◆ Data shown

/-- A block of a bundle copied whole is stored from the values kept for it; once all are, the bundle is TRACKING and may be published (R192). An
absent page holds it (R340). -/
def State.placeWhole (s : State) (id copy b blk : Nat) : State :=
  match s.cop? id with
  | none => s
  | some x =>
    match x.desc? copy b, (Tbl.get? x.c.copies copy).bind fun k => Tbl.get? k.fill (blkKey b blk) with
    | some d, some (h, data) =>
      let q := x.sliceOf copy b
      let i := 32 * blk
      let all := x.wholeRanges d (s.recipeOf x copy b) i (min 32 (q.2 - q.1 - i))
      match s.lookupParts x.o .write all with
      | (.error e, s) => s.stopColl id x.o (.placed copy b blk) .write e
      | (.ok ls, s) =>
        let cut := (all.foldl (fun (acc : List (List Byte) × List Byte) z => (acc.1 ++ [acc.2.take z.2], acc.2.drop z.2)) ([], data)).1
        let s := (s.writeAll x.o (ls.zip cut)).sendFolded x.c.slot x.c.key (x.rankOf copy) h.src h false
        let s := s.modCopy id copy fun k =>
          { k with filled := true, fill := Tbl.erase k.fill (blkKey b blk), fillFails := Tbl.set k.fillFails (2 ^ 64 + blkKey b blk) 0 }
        let got := ((s.coll? id).bind fun c => Tbl.get? c.copies copy).map fun k => (k.fillFails.filter fun z => z.1 / 2 ^ 32 == 2 ^ 32 + b).length
        if got = some (x.blocksIn copy b) then
          let s := s.setCopy x.c.slot copy 0 [b]
          (if copy % 2 = 0 then s.publish id (copy / 2) b else s).checkLast id
        else s
    | _, _ => s

/-- A fill has failed for the third time (R190): the copy is SUSPECT. The step goes on with it from its own loads, stores and publish values, which
R190 does not say (DESIGN CHOICE, log entry 71), and tells the other side that none of what it has sent is still needed. -/
def State.failFill (s : State) (x : COp) (copy : Nat) (k : StepCopy) : State :=
  let id := x.c.op
  let all := ((s.bind? x.c.slot copy).map fun b => (b.states.filter fun q => q.2 == 1).map Prod.fst).getD []
  let s := (s.setCopy x.c.slot copy 2 all).modCopy id copy fun k => { k with fill := [] }
  let s := k.fill.foldl (fun s q => s.sendFolded x.c.slot x.c.key (x.rankOf copy) q.2.1.src q.2.1 false) s
  let again := all.filter fun b => copy % 2 == 0 && decide (b < x.p.bStart) && decide (b < x.p.bundles)
  ((again.foldl (fun s b => s.publish id (copy / 2) b) s).checkLast id).deal 18

/-- Loaded values arrive for a copy of this device (R190): checked, asked for again twice, SUSPECT at the third failure; a bundle that is not
FILLING needs none of them. -/
def State.takeFill (s : State) (x : COp) (h : ChunkHdr) (data : List Byte) : State :=
  let copy? := if 0xFFFE ≤ h.stage then some (h.src * 2 + 1) else (x.g.local_.find? fun r => (x.g.member r).twin == h.src).map (· * 2)
  match copy?.bind fun c => (Tbl.get? x.c.copies c).map fun k => (c, k) with
  | none => s.bump F.TAL_MISDIRECT
  | some (copy, k) =>
    let me := x.rankOf copy
    let key := blkKey h.bundle h.chunk
    if !h.good data then
      let n := Tbl.getD k.fillFails key 0 + 1
      let s := (s.bump F.DMV_CHECK_FAIL).logCheckFail .DMV 2 0 [x.g.id * 2 ^ 32 + x.c.num, h.bundle * 2 ^ 32 + h.chunk, h.stage * 65536 + h.src]
      let s := s.modCopy x.c.op copy fun k => { k with fillFails := Tbl.set k.fillFails key n }
      if n < 3 then s.sendFolded x.c.slot x.c.key me h.src h true
      else (s.sendFolded x.c.slot x.c.key me h.src h false).failFill x copy k
    else if !s.filling x.c.slot copy h.bundle then s.sendFolded x.c.slot x.c.key me h.src h false
    else
      let s := s.modCopy x.c.op copy fun k => { k with fill := Tbl.set k.fill key (h, data) }
      if h.stage % 2 = 0 then s.placeWhole x.c.op copy h.bundle h.chunk else s.deal 18

/-! ### GO, and work that waited (R125, R135, R147, R340) -/

/-- A rank's operation runs: gather-in, and for a step the bundles below `bundle_start` published again (R147), with what a FILLING copy needs of
them first (R192). -/
def State.startRun (s : State) (id : Nat) : State :=
  match s.cop? id with
  | none => s
  | some x =>
    let s := s.gatherAll id (x.p.bundles + 1)
    if !x.c.isStep then s
    else (List.range (min x.p.bStart x.p.bundles)).foldl (fun s b =>
      let s := s.launchAg id b
      let s := x.c.copies.foldl (fun s q => if s.feeds x q.1 then s.sendWhole x q.1 b else s) s
      x.g.local_.foldl (fun s r => s.republish id r b) s) s

/-- Takes up again what an operation had to leave because a page was absent (R340, R344), or what its host reads have brought. -/
def State.resumeColl (s : State) (id : Nat) (ready : Bool) : State :=
  match s.coll? id with
  | none => s
  | some c =>
    let jobs := if ready then (match c.gather with | some b => [CJob.gather b] | none => []) else c.stuck
    let s := if ready then s else s.modColl id fun c => { c with stuck := [] }
    let s := jobs.foldl (fun s j => match j with
      | .gather b => s.gatherIn id b ready
      | .output t parts => s.writeParts id t parts
      | .publish r b => s.publish id r b
      | .block copy b blk => s.modCopy id copy fun k =>
          if k.p1dealt.contains (blkKey b blk) && !k.p1done.contains (blkKey b blk) then { k with p1dealt := k.p1dealt.filter (· != blkKey b blk) }
          else { k with dealt := k.dealt.filter (· != blk) }
      | .whole copy b => (match s.cop? id with
          | some x => s.sendWhole x copy b
          | none => s)
      | .placed copy b blk => s.placeWhole id copy b blk) s
    (s.gatherAll id 65537).deal 18

end Sys2Proof.Machine
end

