/-- PFC_REFRESH_TIMER: a traffic class of a port, with its use of the ingress buffer in KiB. -/
def execPfcRefreshTimer (port tc kib : Nat) (s : State) : Host.Outcome State Fault Refusal :=
  actOn (s.lportExists port && decide (tc < 8)) s fun s => s.pfcRefresh port tc kib

/-- PFC_WATCHDOG (R294). -/
def State.pfcWatchdog (s : State) (p tc : Nat) : State :=
  if (Tbl.get? (s.lport p).paused tc).isNone then s
  else
    ((s.modLport p fun l => { l with paused := Tbl.erase l.paused tc, deaf := l.deaf ++ [tc] }).bump F.PRT_PFC_WD 1 p).logEv .PRT .timeout 2 p p

/-- PFC_WATCHDOG. -/
def execPfcWatchdog (port tc : Nat) (s : State) : Host.Outcome State Fault Refusal :=
  actOn (s.lportExists port && decide (tc < 8)) s fun s => s.pfcWatchdog port tc

/-! ### LLDP (R295) -/

/-- LLDP_TIMER. -/
def execLldpTimer (port : Nat) (s : State) : Host.Outcome State Fault Refusal :=
  actOn (s.lportExists port) s fun s => if s.portUp port ∧ s.rd F.PRT_LP_lldp port = 1 then s.sendLldp port else s

/-- A neighbour's LLDPDU: its Rymus TLV, and the next-hop MAC unless the manager has written one. Where replay may now run, START is sent
(R302). -/
def State.lldpdu (s : State) (p : Nat) (d : Lldp) : State :=
  if d.ttl = 0 then forget s p
  else
    let s := s.modLport p fun l => { l with nbr := true, nbrReplay := (d.rymus.map (·.replay)).getD false }
    let s := match d.rymus with
      | some t => ((s.wr F.PRT_LP_nbr_rymus 1 p).wr F.PRT_LP_nbr_dev t.dev p).wr F.PRT_LP_nbr_lport t.lport p
      | none => ((s.wr F.PRT_LP_nbr_rymus 0 p).wr F.PRT_LP_nbr_dev 0 p).wr F.PRT_LP_nbr_lport 0 p
    let s := if s.rd F.PRT_LP_nh_mac p = 0 ∨ s.rd F.PRT_LP_nh_learned p = 1 then
        (s.wr F.PRT_LP_nh_mac d.chassis p).wr F.PRT_LP_nh_learned 1 p else s
    if s.replayOk p then (if s.rd F.PRT_LP_replay_on p = 1 then s else s.sendHop p 3 0)
    else if s.rd F.PRT_LP_replay_on p = 1 then s.stopReplay p else s
where
  /-- The neighbour is forgotten and replay stops. -/
  forget (s : State) (p : Nat) : State :=
    let s := (s.stopReplay p).modLport p fun l => { l with nbr := false, nbrReplay := false }
    ((s.wr F.PRT_LP_nbr_rymus 0 p).wr F.PRT_LP_nbr_dev 0 p).wr F.PRT_LP_nbr_lport 0 p

/-- LLDPDU. -/
def execLldpdu (port : Nat) (pdu : Lldp) (s : State) : Host.Outcome State Fault Refusal :=
  actOn (s.lportExists port) s fun s => if s.portUp port then s.lldpdu port pdu else s

/-- LLDP_TTL_EXPIRY. -/
def execLldpTtlExpiry (port : Nat) (s : State) : Host.Outcome State Fault Refusal :=
  actOn (s.lportExists port) s fun s => State.lldpdu.forget s port

/-! ### Hop replay: the exchange, acknowledgements, replays (R302, R304) -/

/-- HOP_START: answered, and replay runs from HSN 0, where it may. -/
def State.hopStart (s : State) (p : Nat) : State := if s.replayOk p then (s.startReplay p).sendHop p 4 0 else s

/-- HOP_START. -/
def execHopStart (port : Nat) (s : State) : Host.Outcome State Fault Refusal :=
  actOn (s.lportExists port) s fun s => s.hopStart port

/-- START_ACK completes the exchange. -/
def State.hopStartAck (s : State) (p : Nat) : State :=
  if s.replayOk p ∧ s.rd F.PRT_LP_replay_on p = 0 then s.startReplay p else s

/-- HOP_START_ACK. -/
def execHopStartAck (port : Nat) (s : State) : Host.Outcome State Fault Refusal :=
  actOn (s.lportExists port) s fun s => s.hopStartAck port

/-- HSN x lies at or before y (serial, 12 bits). -/
def hsnUpTo (x y : Nat) : Bool := decide ((y + 4096 - x % 4096) % 4096 < 2048)
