/-- A context-level reset of operations (R381). -/
def State.ctxReset (s : State) (ids : List Nat) : State :=
  let vf := ((ids.head?.bind s.op?).map (·.vf)).getD 0
  (((ids.foldl State.resetOp s).bump F.RST_CTX_RESETS).logEv .RST .reset 0 vf).cmnRun

/-- The receive entries that the messages being received on an end have taken. -/
def Conn.matched (k : Conn) : List Nat := k.msgs.filterMap (·.recvOp) ++ k.roceRx.recvOp.toList

/-- A context-level reset at one connection (R226): nothing of it stays outstanding, a RECV that a dropped message had taken included, and its epoch
advances. A CLOSING end has nothing left to wait for and sends its CLOSE in the new epoch. -/
def State.resetConn (s : State) (c : Nat) : State :=
  match s.conn? c with
  | some k =>
    let s := k.matched.foldl (fun (s : State) id => (s.showRecv c id).killOp id Status.contextReset 0) (s.drainConn c)
    if k.roce then (s.dropHolds c).setConn c { k.clearSent with roceRx := { k.roceRx with active := false, recvOp := none, wrote := [], off := 0, behind := [] } }
    else ((s.advanceEpoch c).modConn c fun k => { k with closeSent := false }).tryClose c
  | none => s

/-- The connections of an instance, those of the commons included, which belong to it (R118, R226; log entry 63). -/
def State.instConns (s : State) (vf : Nat) : List Nat := (s.bxt.conns.filter fun q => q.2.vf == vf && q.2.svc != 1).map Prod.fst

/-- D passes with operations left (R380 steps 4 and 5). -/
def State.drainTimeout (s : State) (vf : Nat) : State :=
  if s.rd F.PTN_INST_state vf ≠ instFencing then s
  else
    let ids := s.admittedOf vf
    if ids = [] then s.drainEnd vf
    else
      let ds := (s.inst vf).drains
      let s := s.setInst vf { s.inst vf with drains := [] }
      let s := (s.instConns vf).foldl State.resetConn (s.ctxReset ids)
      ((s.bump F.PTN_CTX_RESET_OPS ids.length).bump F.PTN_DRAIN_TIMEOUT).quiesced vf ids.length ds

/-- DRAIN_TIMEOUT. -/
def execDrainTimeout (vf : Nat) (s : State) : Host.Outcome State Fault Refusal :=
  actOn (decide (vf < 1024)) s fun s => s.drainTimeout vf

/-! ### Resuming (R383) -/

/-- An instance goes back to LIVE; its rings fetch again from their next doorbell. -/
def State.goLive (s : State) (vf : Nat) : State :=
  let s := s.wr F.PTN_INST_state instLive vf
  { s with rings := Tbl.mapVals s.rings fun k r => if k != ctlKey && ringVf k == vf then { r with parked := true } else r }

/-- INST_RESUME: QUIESCED alone, in a partition that is not halted (R383). -/
def State.instResume (s : State) (f : Fetched) (vf p : Nat) : State :=
  if s.rd F.PTN_INST_state vf ≠ instQuiesced ∨ s.rd F.PTN_PART_halted p = 1 then s.endEntry f Status.quiesceRequired 0
  else (s.goLive vf).endEntry f Status.ok 0

/-- INST_RESUME. -/
def execInstResume (key count : Nat) (s : State) : Host.Outcome State Fault Refusal :=
  onInst key count 0x63 s noBody false anyHost State.instResume

/-! ### Reset and removal (R384, R385) -/

/-- Steps 1 to 5 of R384. -/
def State.clearInst (s : State) (vf : Nat) : State :=
  let keys := ((s.rings.map Prod.fst).filter fun k => k != ctlKey && ringVf k == vf)
  let s := keys.foldl State.ringStop s
  let s := ((s.ops.filter fun q => q.2.vf == vf).map Prod.fst).foldl (fun (s : State) id => s.killOp id Status.aborted 0) s
  let s := keys.foldl (fun (s : State) k => State.wr { s with rings := Tbl.erase s.rings k } F.WQE_DB_arm 0 k) s
  let s := ((s.bxt.conns.filter fun q => q.2.vf == vf && q.2.svc != 1).map Prod.fst).foldl (fun (s : State) c => s.freeConn c none) s
  let tags := (List.range 4096).filter fun t => t != 0 && s.rd F.XLT_TAG_state t != 0 && s.rd F.XLT_TAG_vf t == vf
  let s := tags.foldl (fun (s : State) t =>
    let s := s.lower F.XLT_PTN_CFG_inval_open (s.xlt.invals.filter fun i => i.tag == t && !i.destroy).length (s.rd F.XLT_TAG_partition t)
    let s := { s with xlt := { s.xlt with invals := s.xlt.invals.filter (fun i => i.tag != t), holds := s.xlt.holds.filter (fun h => h.tag != t) } }
    (s.freeTag t).checkPins t) s
  let s := s.setReg .HPT_APERTURE vf 0
  let s := (List.range 512).foldl (fun (s : State) j =>
    if s.rd F.HPT_RP_RID_valid j = 1 ∧ s.rd F.HPT_RP_RID_vf j = vf then s.wr F.HPT_RP_RID_valid 0 j else s) s
  let s := (s.cmn.groups.filter fun q => q.2.vf == vf).foldl (fun (s : State) (q : Nat × Group) =>
    let s := (s.cmn.colls.filter fun c => c.slot == q.1).foldl State.dropColl s
    s.dissolveGroup q.1) s
  s.startWipe (.inst vf) false false

/-- A reset or removal is carried out: the instance is RESETTING. -/
def State.beginReset (s : State) (vf : Nat) : State := ((s.wr F.PTN_INST_state instResetting vf).clearInst vf).cmnRun

/-- INST_RESET and INST_REMOVE: accepted in QUIESCED alone; held while a slice load of the partition runs (R54). -/
def State.instReset (s : State) (f : Fetched) (vf p : Nat) (remove : Bool) : State :=
  if s.rd F.PTN_INST_state vf ≠ instQuiesced then (s.endEntry f Status.quiesceRequired 0).bump F.PTN_RESET_REFUSED
  else match s.newOp f .free .running 0 with
  | (id, s) =>
    let s := s.setInst vf { s.inst vf with resetting := some (id, remove) }
    if s.lay.slicePart = some p then { s with lay := { s.lay with heldResets := s.lay.heldResets ++ [id] } } else ((s.beginReset vf).bump F.RST_CTX_RESETS).logEv .RST .reset 0 vf

/-- INST_RESET. -/
def execInstReset (key count : Nat) (s : State) : Host.Outcome State Fault Refusal :=
  onInst key count 0x64 s noBody false anyHost fun s f vf p => s.instReset f vf p false

/-- INST_REMOVE. -/
def execInstRemove (key count : Nat) (s : State) : Host.Outcome State Fault Refusal :=
  onInst key count 0x65 s noBody false anyHost fun s f vf p => s.instReset f vf p true

/-- Steps 6 to 8 of R384: the held store is empty, the attachment NEW, the bucket full, the instance LIVE, with a new token. -/
def State.renewInst (s : State) (vf : Nat) : Word × State :=
  let p := s.rd F.PTN_INST_partition vf
  let s := (s.setReg .HPT_INST_STATE vf 0).setReg .HPT_TOKEN vf 0
  let (t, s) := (s.setInst vf { s.inst vf with held := [], resetting := none, drains := [] }).newToken vf
  (t, (s.setBucket vf (s.bucketBurst vf p : Int)).wr F.PTN_INST_state instLive vf)

/-- An instance is ABSENT and holds nothing (R385). -/
def State.absentInst (s : State) (vf : Nat) : State :=
  let p := s.rd F.PTN_INST_partition vf
  let s := (s.setBucket vf (s.bucketBurst vf p : Int)).setAllow vf ⟨0, 0, 0, 0, 0, 0, 0, 0, 0, 0, 0⟩
  let s := ((s.setReg .HPT_INST_STATE vf 0).setReg .HPT_TOKEN vf 0).wr F.PTN_INST_state instAbsent vf
  State.showPart { s with insts := Tbl.erase s.insts vf } p

/-- The reset or removal of an instance finishes, once its key slots are wiped. -/
def State.instResetDone (s : State) (vf : Nat) : State :=
  if s.rd F.PTN_INST_state vf ≠ instResetting ∨ s.cph.wipes.any (fun w => w.what == .inst vf) then s
  else match (s.inst vf).resetting with
  | none => s
  | some (id, true) => (s.absentInst vf).endOp id Status.ok 0
  | some (id, false) =>
    let (t, s) := s.renewInst vf
    (s.modOp id fun o => { o with cqe := { o.cqe with result := leBytes 8 t.toNat } }).endOp id Status.ok 0

/-- INST_RESET_DONE. -/
def execInstResetDone (vf : Nat) (s : State) : Host.Outcome State Fault Refusal :=
  actOn (decide (vf < 1024)) s fun s => s.instResetDone vf

/-! ### Partition entries (R383, R386) -/

/-- The checks of a partition entry in the row order of R389. -/
def State.partCheck (s : State) (h : DescHdr) (fieldsOk : Bool) : Option Nat :=
  let p := h.target
  if h.tag ≠ 0 ∨ 64 ≤ p ∨ !fieldsOk then some Status.formatUnsupported
  else if !s.enabled p ∨ s.rd F.PTN_PART_state p = ptnDisabled then some Status.accessLocal
  else if s.partBusy p then some Status.refusedCapacity
  else none

/-- Carries out a partition entry once it has passed its checks. -/
def onPart (key count opcode : Nat) (s : State) (fieldsOk : List Byte → Bool) (k : State → Fetched → Nat → State) :
    Host.Outcome State Fault Refusal :=
  onEntry key count opcode s fun s f h => match s.partCheck h (fieldsOk f.desc) with
    | some st => s.endEntry f st 0
    | none => k s f h.target

/-- PTN_QUIESCE (R386): every LIVE instance fences at once; those that drain already drain for this one too. -/
def State.ptnQuiesce (s : State) (f : Fetched) (p : Nat) : State :=
  if s.rd F.PTN_PART_state p = ptnQuiesced then (s.endEntry f Status.ok 0 (leBytes 8 0)).bump F.PTN_QUIESCE
  else if s.rd F.PTN_PART_state p ≠ ptnLive then s.endEntry f Status.quiesceRequired 0
  else
    let d := s.drainNs p f.desc
    match s.newOp f .free .running 0 with
    | (id, s) =>
      let s := (s.setPart p { s.part p with drains := [⟨s.now, d, 0, 0, some id⟩] }).wr F.PTN_PART_state ptnFencing p
      let vs := (s.instsOf p).filter fun v => s.rd F.PTN_INST_state v == instLive || s.rd F.PTN_INST_state v == instFencing
      (vs.foldl (fun (s : State) v => s.fenceInst v ⟨s.now, d, 0, 0, none⟩) s).partQuiesced p

/-- PTN_QUIESCE. -/
def execPtnQuiesce (key count : Nat) (s : State) : Host.Outcome State Fault Refusal :=
  onPart key count 0x67 s drainBody State.ptnQuiesce

/-- PTN_RESUME (R383). -/
def State.ptnResume (s : State) (f : Fetched) (p : Nat) : State :=
  if s.rd F.PTN_PART_state p ≠ ptnQuiesced ∨ s.rd F.PTN_PART_halted p = 1 then s.endEntry f Status.quiesceRequired 0
  else
    let vs := (s.instsOf p).filter fun v => s.rd F.PTN_INST_state v == instQuiesced
    (vs.foldl State.goLive (s.wr F.PTN_PART_state ptnLive p)).endEntry f Status.ok 0

/-- PTN_RESUME. -/
def execPtnResume (key count : Nat) (s : State) : Host.Outcome State Fault Refusal :=
  onPart key count 0x68 s noBody State.ptnResume

/-- A partition reset is carried out (R386 step 1): the partition and its instances are RESETTING. -/
def State.beginPtnReset (s : State) (p : Nat) : State :=
  (s.instsOf p).foldl State.beginReset (((s.wr F.PTN_PART_state ptnResetting p).bump F.RST_PTN_RESETS).logEv .RST .reset 2 p)

/-- PTN_RESET: accepted in QUIESCED alone; held while a slice load of the partition runs (R54), which alone may run beside it. -/
def State.ptnReset (s : State) (f : Fetched) (p : Nat) : State :=
  if s.rd F.PTN_PART_state p ≠ ptnQuiesced then (s.endEntry f Status.quiesceRequired 0).bump F.PTN_RESET_REFUSED
  else match s.newOp f .free .running 0 with
  | (id, s) =>
    let s := s.setPart p { s.part p with resetting := some id }
    if s.lay.slicePart = some p then { s with lay := { s.lay with heldResets := s.lay.heldResets ++ [id] } } else s.beginPtnReset p

/-- PTN_RESET. A slice load of the partition holds it and does not refuse it (R54, R390). -/
def execPtnReset (key count : Nat) (s : State) : Host.Outcome State Fault Refusal :=
  onEntry key count 0x69 s fun s f h =>
    let t : State := if s.lay.slicePart = some h.target then { s with lay := { s.lay with slicePart := none } } else s
    match t.partCheck h (noBody f.desc) with
    | some st => s.endEntry f st 0
    | none => s.ptnReset f h.target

◆ Task to complete
All that belongs in the answer is an exact copy of the lines from the start of the records above through the line with "let i := 32 * blk".

◆ Written answer
/-- A block of a bundle copied whole is stored from the values kept for it; once all are, the bundle is TRACKING and may be published (R192). An
absent page holds it (R340). -/
def State.placeWhole (s : State) (id copy b blk : Nat) : State :=
  match s.cop? id with
  | none => s
  | some x =>
    match x.desc? copy b, (Tbl.get? x.c.copies copy).bind fun k => Tbl.get? k.fill (blkKey b blk) with
    | some d, some (h, data) =>
      let q := x.sliceOf copy b
      let i := 32 * blk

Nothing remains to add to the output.